# Ruger 10/22 Special Question



## tabasco40 (May 25, 2008)

Is the Ruger 10/22 Special that is around $200 at Academy a good rifle? I want to get a Ruger 10/22, but am not sure if this cheap Special Edition is the real deal. I am not interested in a top-of-the-line rifle, but would like to get one that is good quality. 

Any advice is appreciated.


----------



## Sequoiha (Sep 28, 2007)

if it is in fact a Ruger 10/22, whether its a special or not, 200 is not a bad price. i have a 10/22 bull barrel with a redfield scope and i love it,.. reach out there and touch them....


----------



## kaferhaus (Oct 8, 2009)

I think they're still under $200 at walmart. 
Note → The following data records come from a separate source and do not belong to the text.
-- ==== Sys2Proof/Machine/RegOrders.lean ====
section
/-! DEFINITION. REG_WRITE, REG_READ and LEVEL_SET (R224, R422): the rules that each register of the tables sets for the orders that write it. -/
namespace Sys2Proof.Machine

/-! Where a write goes -/

/-- The 8-byte word and the bits an offset names: an offset of 4 modulo 8 names the upper half. -/
def wordOff (off : Nat) : Nat := off - off % 8
def halfShift (off : Nat) : Nat := if off % 8 = 4 then 32 else 0

/-- The order-writable bits of a word. -/
def owBits (off : Nat) : W64 := match descAt off with | some d => typeMask .ow d.fields | none => 0

/-- A register's word as orders see it: for the line framer the last value written, whether or not it has taken effect (R106). -/
def latest (s : State) (off : Nat) : W64 :=
  if off = Reg.LR_CFG then s.lamp.cfg
  else match (s.lfr.waiting.filter (fun w => w.1 == off)).getLast? with
    | some w => w.2
    | none => s.reg off

/-- The state with every waiting write of the line framer in effect. -/
def settledLfr (s : State) : State := s.lfr.waiting.foldl (fun s w => lfrApply w.1 w.2 s) s

/-! The line framer (R73, R83, R93, R102, R104, R299, R485) -/

/-- No element comes twice. -/
def distinct : List Nat → Bool
  | [] => true
  | a :: t => !t.contains a && distinct t

/-- An enabled trunk of a direction has a width the table knows, a line lane for every place, all in code-7 groups at its lane rate. -/
def trunkSound (s : State) (n width rate : Nat) (on : Bool) : Bool :=
  !on || (width != 0 && (List.range width).all (fun i => match trunkLane s n i with
    | some l => framed s l && b2n (laneFast s (lineGroup l)) == rate
    | none => false))

/-- Trunks whose derived keys could meet: two enabled transmit trunks with one base slot have two selectors (R93; log entry 127). -/
def tselClash (s : State) (n m : Nat) : Bool :=
  n != m && txOn s n && txOn s m && txCfg s n Fd.LFR_TRUNK_CFG_DERIVE == 1 && txCfg s m Fd.LFR_TRUNK_CFG_DERIVE == 1 &&
  txCfg s n Fd.LFR_TRUNK_CFG_BASE_SLOT == txCfg s m Fd.LFR_TRUNK_CFG_BASE_SLOT && txCfg s n Fd.LFR_TRUNK_CFG_TSEL == txCfg s m Fd.LFR_TRUNK_CFG_TSEL

def trunkRate (s : State) (dir n : Nat) : Nat := if dir = 0 then txCfg s n Fd.LFR_TRUNK_CFG_RATE else rxCfg s n Fd.LFR_TRUNK_RXCFG_RATE

/-- What an enabled tributary must be (R83, R102, R104, R485). -/
def tribSound (s : State) (dir t : Nat) : Bool :=
  let n := tribTrunk s dir t
  let map := mapOf s dir t
  !tribOn s dir t ||
  (remapFits s dir t map && (boundLine s (tribClient s dir t)).isNone &&
    (!tribMerge s dir t ||
      (tribMate s dir t != n && trunkRate s dir (tribMate s dir t) == trunkRate s dir n && trunkWidth s dir (tribMate s dir t) == trunkWidth s dir n)) &&
    (dir == 0 || decide (1 ≤ tribF s dir t Fd.LFR_TRIB_CFG_MERGE_WAIT) && decide (tribF s dir t Fd.LFR_TRIB_CFG_MERGE_WAIT ≤ 250)))

/-- The whole configuration of the line framer keeps its rules. -/
def lfrSound (s : State) : Bool :=
  (List.range 16).all (fun n =>
    trunkSound s n (txWidth s n) (txCfg s n Fd.LFR_TRUNK_CFG_RATE) (txOn s n) &&
    trunkSound s n (rxWidth s n) (rxCfg s n Fd.LFR_TRUNK_RXCFG_RATE) (rxOn s n) &&
    (List.range 16).all (fun m => !tselClash s n m)) &&
  distinct ((trunkLanes s).map (fun e => e.2)) && decide (sideRate s 1 ≤ sideLimit s) &&
  (List.range 64).all (fun t => tribSound s 0 t && tribSound s 1 t)

/-- A value of MERGE_WAIT outside 1 to 250 or a WIDTH above 4 is refused on a disabled unit too (log entry 86). -/
def lfrRange (off : Nat) (v : W64) : Bool :=
  if off < 0x401000 then (if off % 0x100 = 0 ∨ off % 0x100 = 0x30 then decide (fget v Fd.LFR_TRUNK_CFG_WIDTH ≤ 4) else true)
  else if off < 0x406000 then
    decide (1 ≤ fget v Fd.LFR_TRIB_CFG_MERGE_WAIT) && decide (fget v Fd.LFR_TRIB_CFG_MERGE_WAIT ≤ 250)
  else decide (10 ≤ fget v Fd.LFR_TUB_FLUSH_FLUSH) && decide (fget v Fd.LFR_TUB_FLUSH_FLUSH ≤ 10000)

/-- A register of the line framer that only its own order changes: EPOCH_RX_SET and TRIB_REMAP (R85, R224). -/
def lfrOwn (off : Nat) : Bool := if off < 0x401000 then off % 0x100 == 0x28 else decide (off < 0x406000) && off % 0x40 != 0

/-! Bindings of ports (R485) -/

/-- A client port's TBL_PORT_CFG word keeps the bindings one to one, and no rule is left to send frames outside the new binding (R11). -/
def bindSound (s : State) (p : Nat) (v : W64) : Bool :=
  fget v Fd.TBL_PORT_CFG_BIND_EN == 0 ||
  ((List.range 32).all (fun q => q == p || boundLine s q != some (fget v Fd.TBL_PORT_CFG_BIND_LINE)) &&
    (tribsOf (settledLfr s) 0 p).isEmpty && (tribsOf (settledLfr s) 1 p).isEmpty && rulesKept s (s.setReg (Reg.TBL_PORT_CFG p) v))

/-! Domains (R142) -/

def domSound (s : State) (d : Nat) (v : W64) : Bool :=
  let m := fget v Fd.GAL_DOM_CFG_BACKLOG_MAX
  let others := ((List.range 112).map (fun i => if i = d then 0 else domF s i Fd.GAL_DOM_CFG_BACKLOG_MAX)).sum
  decide (256 ≤ fget v Fd.GAL_DOM_CFG_TAG_MAX) && decide (fget v Fd.GAL_DOM_CFG_TAG_MAX ≤ 65536) && decide (16 ≤ m) && decide (m ≤ 16384) &&
  decide (fget v Fd.GAL_DOM_CFG_BACKLOG_XON < fget v Fd.GAL_DOM_CFG_BACKLOG_XOFF) && decide (fget v Fd.GAL_DOM_CFG_BACKLOG_XOFF < m) &&
  decide (others + m ≤ 16384)

/-! Ranges of every other register (the register tables; log entry 86) -/

/-- A value lies between two bounds. -/
def within (lo hi n : Nat) : Bool := decide (lo ≤ n) && decide (n ≤ hi)

/-- A source of a recovered-clock output: a lane that is present, or SYSCLK. -/
def rclkOk (s : State) (n : Nat) : Bool := (decide (n < 0x40) && groupPresent s (n / 8)) || n == 0xFF

/-- Blocks 0 to 8: host, power, lanes, MACs, line framer, MACsec, tables, galleries, strongroom. -/
def rangeLow (s : State) (off : Nat) (v : W64) : Bool :=
  if off < 0x100000 then true
  else if off < 0x200000 then decide (fget v Fd.PWR_CFG_PROFILE_ASSOC ≤ 8192)
  else if off < 0x208000 then fget v Fd.LAN_LANE_CFG_TX_PRECODE != 3 && fget v Fd.LAN_LANE_CFG_RX_PRECODE != 3
  else if off < 0x300000 then true
  else if off < 0x400000 then within 1518 16383 (fget v Fd.MAC_PORT_CFG_MAX_LEN)
  else if off < 0x500000 then (let t := settledLfr s
     let u := lfrApply off v t
     !lfrOwn off && lfrRange off v && lfrSound u && rulesKept t u)
  else if off < 0x600000 then off % 0x100 != 0 || off == Reg.MSC_TPID || fget v Fd.MSC_PORT_CFG_CLEAR_TAGS != 3
  else if off = Reg.TBL_CFG then
    decide (fget v Fd.TBL_CFG_MOVE_HOLD ≤ 1000) && decide (fget v Fd.TBL_CFG_UDF0_OFF ≤ 248) && decide (fget v Fd.TBL_CFG_UDF1_OFF ≤ 248)
  else if off < 0x700000 then (if off < 0x600200 then bindSound s ((off - 0x600100) / 8) v else true)
  else if off = Reg.GAL_EPOCH then false
  else if off = Reg.GAL_CFG then
    within 16 4096 (fget v Fd.GAL_CFG_STEP_MAX) && within 10 1000 (fget v Fd.GAL_CFG_SCREEN_TMO) && decide (fget v Fd.GAL_CFG_LA_SHARE ≤ 32)
  else if off < 0x800000 then domSound s ((off - 0x701000) / 16) v
  else decide (1 ≤ fget v Fd.SRM_CFG_SWEEP)

/-- Blocks 9 to 14: winder, buffer memory, gate, time, twin, guard. -/
def rangeHigh (s : State) (off : Nat) (v : W64) : Bool :=
  if off = Reg.WND_TG_CFG then decide (1 ≤ fget v Fd.WND_TG_CFG_STALE_CYCLES)
  else if off = Reg.WND_DN_CFG then decide (fget v Fd.WND_DN_CFG_RATE ≤ 1000000)
  else if off < 0x901000 then true
  else if off < 0xA00000 then
    (let q := (off - 0x901000) / 0x80
     let word := fun k => if off % 0x80 = k then v else s.reg (Reg.Q_LIMITS q + k)
     queueFits s q (word 0) (word 8) (word 0x10))
  else if off = Reg.MEM_CFG then
    within 1 168 (fget v Fd.MEM_CFG_SCRUB_PERIOD) && within 1 32 (fget v Fd.MEM_CFG_REKEY_RATE) && within 1 100 (fget v Fd.MEM_CFG_COALESCE)
  else if off < 0xA01000 then true
  else if off < 0xB00000 then
    (let n := fget v Fd.MEM_START_START
     within 256 (effMax s ((off - 0xA01000) / 8)) n && n % 256 == 0)
  else if off = Reg.GATE_CFG then within 1 1000 (fget v Fd.GATE_CFG_MAX_WAIT) && within 10 32 (fget v Fd.GATE_CFG_RESERVE)
  else if off < 0xC00000 then
    (if off % 0x40 = 0 then fget v Fd.GATE_FLOW_CFG_VALID == 0 || (fget v Fd.GATE_FLOW_CFG_SETS != 0 && fget v Fd.GATE_FLOW_CFG_BURST != 0)
     else decide (fget v Fd.GATE_FLOW_RATE_RATE ≤ 250000))
  else if off = Reg.TIM_CFG then within 1 50 (fget v Fd.TIM_CFG_PTP_LEAD) && within 1 60 (fget v Fd.TIM_CFG_LOCK_TMO)
  else if off = Reg.TIM_RCLK then rclkOk s (fget v Fd.TIM_RCLK_SRC0) && rclkOk s (fget v Fd.TIM_RCLK_SRC1)
  else if off < 0xD00000 then true
  else if off = Reg.TWN_CFG then
    within 1 1000 (fget v Fd.TWN_CFG_START_WAIT) && decide (fget v Fd.TWN_CFG_MIRROR_LO ≤ fget v Fd.TWN_CFG_MIRROR_HI)
  else if off = Reg.TWN_DOUT_SRC then (List.range 8).all (fun i => decide (nbits v.toNat (8 * i + 5) 3 ≤ 5))
  else if off < 0xD00100 then true
  else if off < 0xD02000 then fget v Fd.TWN_XC_BIND_REPL == 0 || fget v Fd.TWN_XC_BIND_PROXY == 0
  else if off < 0xE00000 then within 1 64 (fget v Fd.TWN_ELIM_CFG_HISTORY) && fget v Fd.TWN_ELIM_CFG_RESET_MS != 0
  else if off = Reg.LR_CFG then within 1 100 (fget v Fd.LR_CFG_POLL)
  else if off = Reg.TLY_CFG then decide (1 ≤ fget v Fd.TLY_CFG_BURST) && within 1 60000 (fget v Fd.TLY_CFG_REFILL)
  else true

def regRange (s : State) (off : Nat) (v : W64) : Bool := if off < 0x900000 then rangeLow s off v else rangeHigh s off v

/-- What makes a change busy: a running transmit SC (R67), keys that would change range (R138). -/
def regBusy (s : State) (off : Nat) (old v : W64) : Option Claim :=
  if 0x500000 ≤ off ∧ off < 0x502000 ∧ off % 0x100 = 0 then
    (if (old ^^^ v) &&& 0xF ≠ 0 ∧ scRunning s ((off - 0x500000) / 0x100) then some (noHolder (.group (4 + (off - 0x500000) / 0x800))) else none)
  else if off = Reg.SRM_CFG then
    (let a := min (fget old Fd.SRM_CFG_PIN_TOP) (fget v Fd.SRM_CFG_PIN_TOP)
     let b := max (fget old Fd.SRM_CFG_PIN_TOP) (fget v Fd.SRM_CFG_PIN_TOP)
     (s.vault.slots.find? (fun e => decide (a ≤ e.1) && decide (e.1 < b) && e.2.valid)).map (fun e => noHolder (.slot e.1)))
  else none

/-! Monitor levels (R422) -/

def setLevel (m level : Nat) (s : State) : State := syncLamp (s.setFld (Reg.TMP_LEVEL m) Fd.TMP_LEVEL_LEVEL level)

def levelOrder (m level : Nat) (s : State) : OrdAns × State :=
  if 24 ≤ m ∨ 4 < level then ordSt St.UNSUPPORTED s
  else if level < floorOf s m then ordSt St.DENIED s
  else ordOk (setLevel m level s)

def levelSetBody : OrdBody := fun o s => levelOrder (o.arg 0) (o.arg 1) s
/-- LEVEL_SET (R422). -/
def execLevelSet (o : OrdBy) (monitor level : W64) (s : State) : Ans := .next (orderRow 0xB02 levelSetBody o [monitor, level] s)

/-! What a write changes beyond its word -/

/-- A recovered-clock output whose new source lane is not UP is held low (R351). -/
def rclkNamed (old v : W64) (k : Nat) (s : State) : State :=
  let f : Fld := if k = 0 then Fd.TIM_RCLK_SRC0 else Fd.TIM_RCLK_SRC1
  if fget v f ≠ fget old f ∧ fget v f < 64 ∧ !laneUp s (fget v f) then event Ev.RCLK_SQUELCH [k, fget v f] s else s

/-- TLY_CFG.BURST clips every fuller bucket at once (R435). -/
def clipBuckets (burst : Nat) (s : State) : State :=
  { s with guard := { s.guard with
      bucketBase := min burst s.guard.bucketBase
      buckets := tmap (fun _ => min burst s.guard.bucketBase) (fun _ n => min burst n) s.guard.buckets } }

/-- A gate flow's bucket is clipped to a new BURST (R332); a flow that ends drops its frames (R342). -/
def flowChanged (f : Nat) (s : State) : State :=
  if flowF s f Fd.GATE_FLOW_CFG_VALID = 0 then dropEntries (fun g => g.flow == f) 0x12 s
  else setGateTokens f (min (gateTokens s f) (flowF s f Fd.GATE_FLOW_CFG_BURST * 1000000000)) s

/-- FILL_EN (Table 04.15): at 0 the fills asked for stop, at 1 every parked miss asks again. -/
def fillSwitch (old v : W64) (s : State) : State :=
  if fget v Fd.SRM_CFG_FILL_EN = 0 then { s with vault := { s.vault with fills := [] } }
  else if fget old Fd.SRM_CFG_FILL_EN = 0 then askAgain s else s

/-- The write takes effect. -/
def regApply (off : Nat) (old v : W64) (s : State) : State :=
  if 0x400000 ≤ off ∧ off < 0x500000 then lfrWrite off v s
  else if off = Reg.LR_CFG then { s with lamp := { s.lamp with cfg := v } }
  else
    let s := s.setReg off v
    if 0x600200 ≤ off ∧ off < 0x600300 then s.setReg off (v &&& 0x1FFFFFFFFFFFF)
    else if 0x701000 ≤ off ∧ off < 0x702000 then backlogPfc ((off - 0x701000) / 16) s
    else if 0x900100 ≤ off ∧ off < 0x900200 then backlogPfc ((off - 0x900100) / 8) s
    else if off = Reg.SRM_CFG then fillSwitch old v s
    else if off = Reg.WND_DN_CFG then s.setReg off (v &&& ~~~ 0xC0000100000000)
    else if 0xB10000 ≤ off ∧ off < 0xB20000 then flowChanged ((off - 0xB10000) / 0x40) s
    else if off = Reg.TIM_RCLK then rclkNamed old v 1 (rclkNamed old v 0 s)
    else if off = Reg.TWN_CFG then
      (if fget old Fd.TWN_CFG_TWIN_EN = 0 then (if fget v Fd.TWN_CFG_TWIN_EN = 1 then twinStart s else s)
       else if fget v Fd.TWN_CFG_TWIN_EN = 0 then twinStop s else s)
    else if off = Reg.TLY_CFG then clipBuckets (fget v Fd.TLY_CFG_BURST) s
    else s

/-- A group's word: GROUPING and RATE as PORT_GROUP has it (R300), the rest at once. -/
def groupWrite (G : Nat) (old v : W64) (s : State) : OrdAns × State :=
  let rest := fun (s : State) => s.setReg (Reg.LAN_GRP_CFG G) ((s.reg (Reg.LAN_GRP_CFG G) &&& 0xF) ||| (v &&& ~~~ (0xF : W64)))
  if (old ^^^ v) &&& 0xF = 0 then ordOk (rest s)
  else match regroup G (fget v ⟨0, 4⟩) s with
    | (.done st rs, s') => (.done st rs, if st = St.OK then rest s' else s')
    | x => x

def regWriteBody : OrdBody := fun o s =>
  let off := wordOff (o.arg 0)
  let m := (o.argW 2 <<< halfShift (o.arg 0)) &&& owBits off
  let old := latest s off
  let v := (old &&& ~~~ m) ||| ((o.argW 1 <<< halfShift (o.arg 0)) &&& m)
  if 0xF00000 ≤ o.arg 0 ∨ o.arg 0 % 4 ≠ 0 ∨ owBits off = 0 ∨ absentUnit s off = true then ordSt St.UNSUPPORTED s
  else if 0x208000 ≤ off ∧ off < 0x208040 then groupWrite ((off - 0x208000) / 8) old v s
  else if 0xE00100 ≤ off ∧ off < 0xE00200 then levelOrder ((off - 0xE00100) / 8) (fget v Fd.TMP_LEVEL_LEVEL) s
  else if !regRange s off v then ordSt St.UNSUPPORTED s
  else match regBusy s off old v with
    | some c => (.busy c, s)
    | none => ordOk (regApply off old v s)

/-- REG_WRITE (R224). -/
def execRegWrite (o : OrdBy) (off value mask : W64) (s : State) : Ans := .next (orderRow 0xA01 regWriteBody o [off, value, mask] s)

/-- The value is returned in g16; fields of type RC then change as at any read (R9). -/
def regReadBody : OrdBody := fun o s =>
  if 0xF00000 ≤ o.arg 0 ∨ o.arg 0 % 4 ≠ 0 then ordSt St.UNSUPPORTED s
  else (.done St.OK [(16, readReg s (wordOff (o.arg 0)) >>> halfShift (o.arg 0))], afterRead (wordOff (o.arg 0)) s)

/-- REG_READ (R224). -/
def execRegRead (o : OrdBy) (off : W64) (s : State) : Ans := .next (orderRow 0xA02 regReadBody o [off] s)

end Sys2Proof.Machine
end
I'm not a 10-22 fan. There are any number of more accurate 22 autos out there for the same or less money.

I've owned several 10-22s. All worked great, all had mediocre accuracy. There's a reason they sell so many accuracy enhancing accessories for them.... They need it.


----------



## tabasco40 (May 25, 2008)

So what do you recommend?


----------



## cbraz82 (Feb 22, 2011)

*10-22*

I built a custom 10/22 using parts from tactical innovations. I replaced every single part and added a suppressor. Very accurate and quiet. You can buy a 10/22 and slowly make it a very nice gun.

http://www.tacticalinc.com/


----------



## grey ghost (Jul 24, 2011)

cbraz82, what ya take for that setup rite there??


----------



## cbraz82 (Feb 22, 2011)

*10/22*

Im going to hold on to this one, plus I don't know where to begin selling a suppressor, it was enough of a pain in the ass getting the permit to buy it in the first place.


----------



## markm0369 (Oct 31, 2007)

Ruger has been putting these out for 30 some odd years and have a number of "special" editions. This is one of the most custom-able rifles out there short of the AR family. Accuracy out of the box is ok to good for most folks. Having said that, most folks on here really won't define what they consider an accurate rifle, for me if it keeps all the shots in an inch or so at 100 yards thats pretty good, but most people shooting these things are happy to hit a beer can at 25, or 50. I also say that I have a 10 22 mag that is quite accurate but the trigger SUCKS so it will shoot 1' with the ammo it likes as from factory, but you have to work at it. I would change it out but I don't shoot it that much and want to keep it factory configured. All in all if you want a nice 22 with alot of options the 10-22 has been it for milions of people. the special edditon probably only gets you nicer wood not much mechanical, no matte,r would by another anytime if I had the need


----------



## roanokeriverrunner (Jul 13, 2011)

fenbields5 said:


> So what do you recommend?


Go with a Marlin 60 they about half the price and more accurate out of the box. I have owned both 10/22 and 60's and the 60 is my favorite all though the 10/22 hs a few advantages its clip feed vs the old under barrell tube on the 60 and also the 10/22 is drilled and tapped for scope, the 60 has a dovetail. I had to put a green mountain barrel and change the stock to get the same accuracy from my 10/22 as my stock marlin 60.


----------



## PensacolaEd (Oct 3, 2007)

I'll cast my vote for the Remington Model 597. I have one in .22 Magnum, and it is a tree-rat head shooting maching. A true tack driver.


----------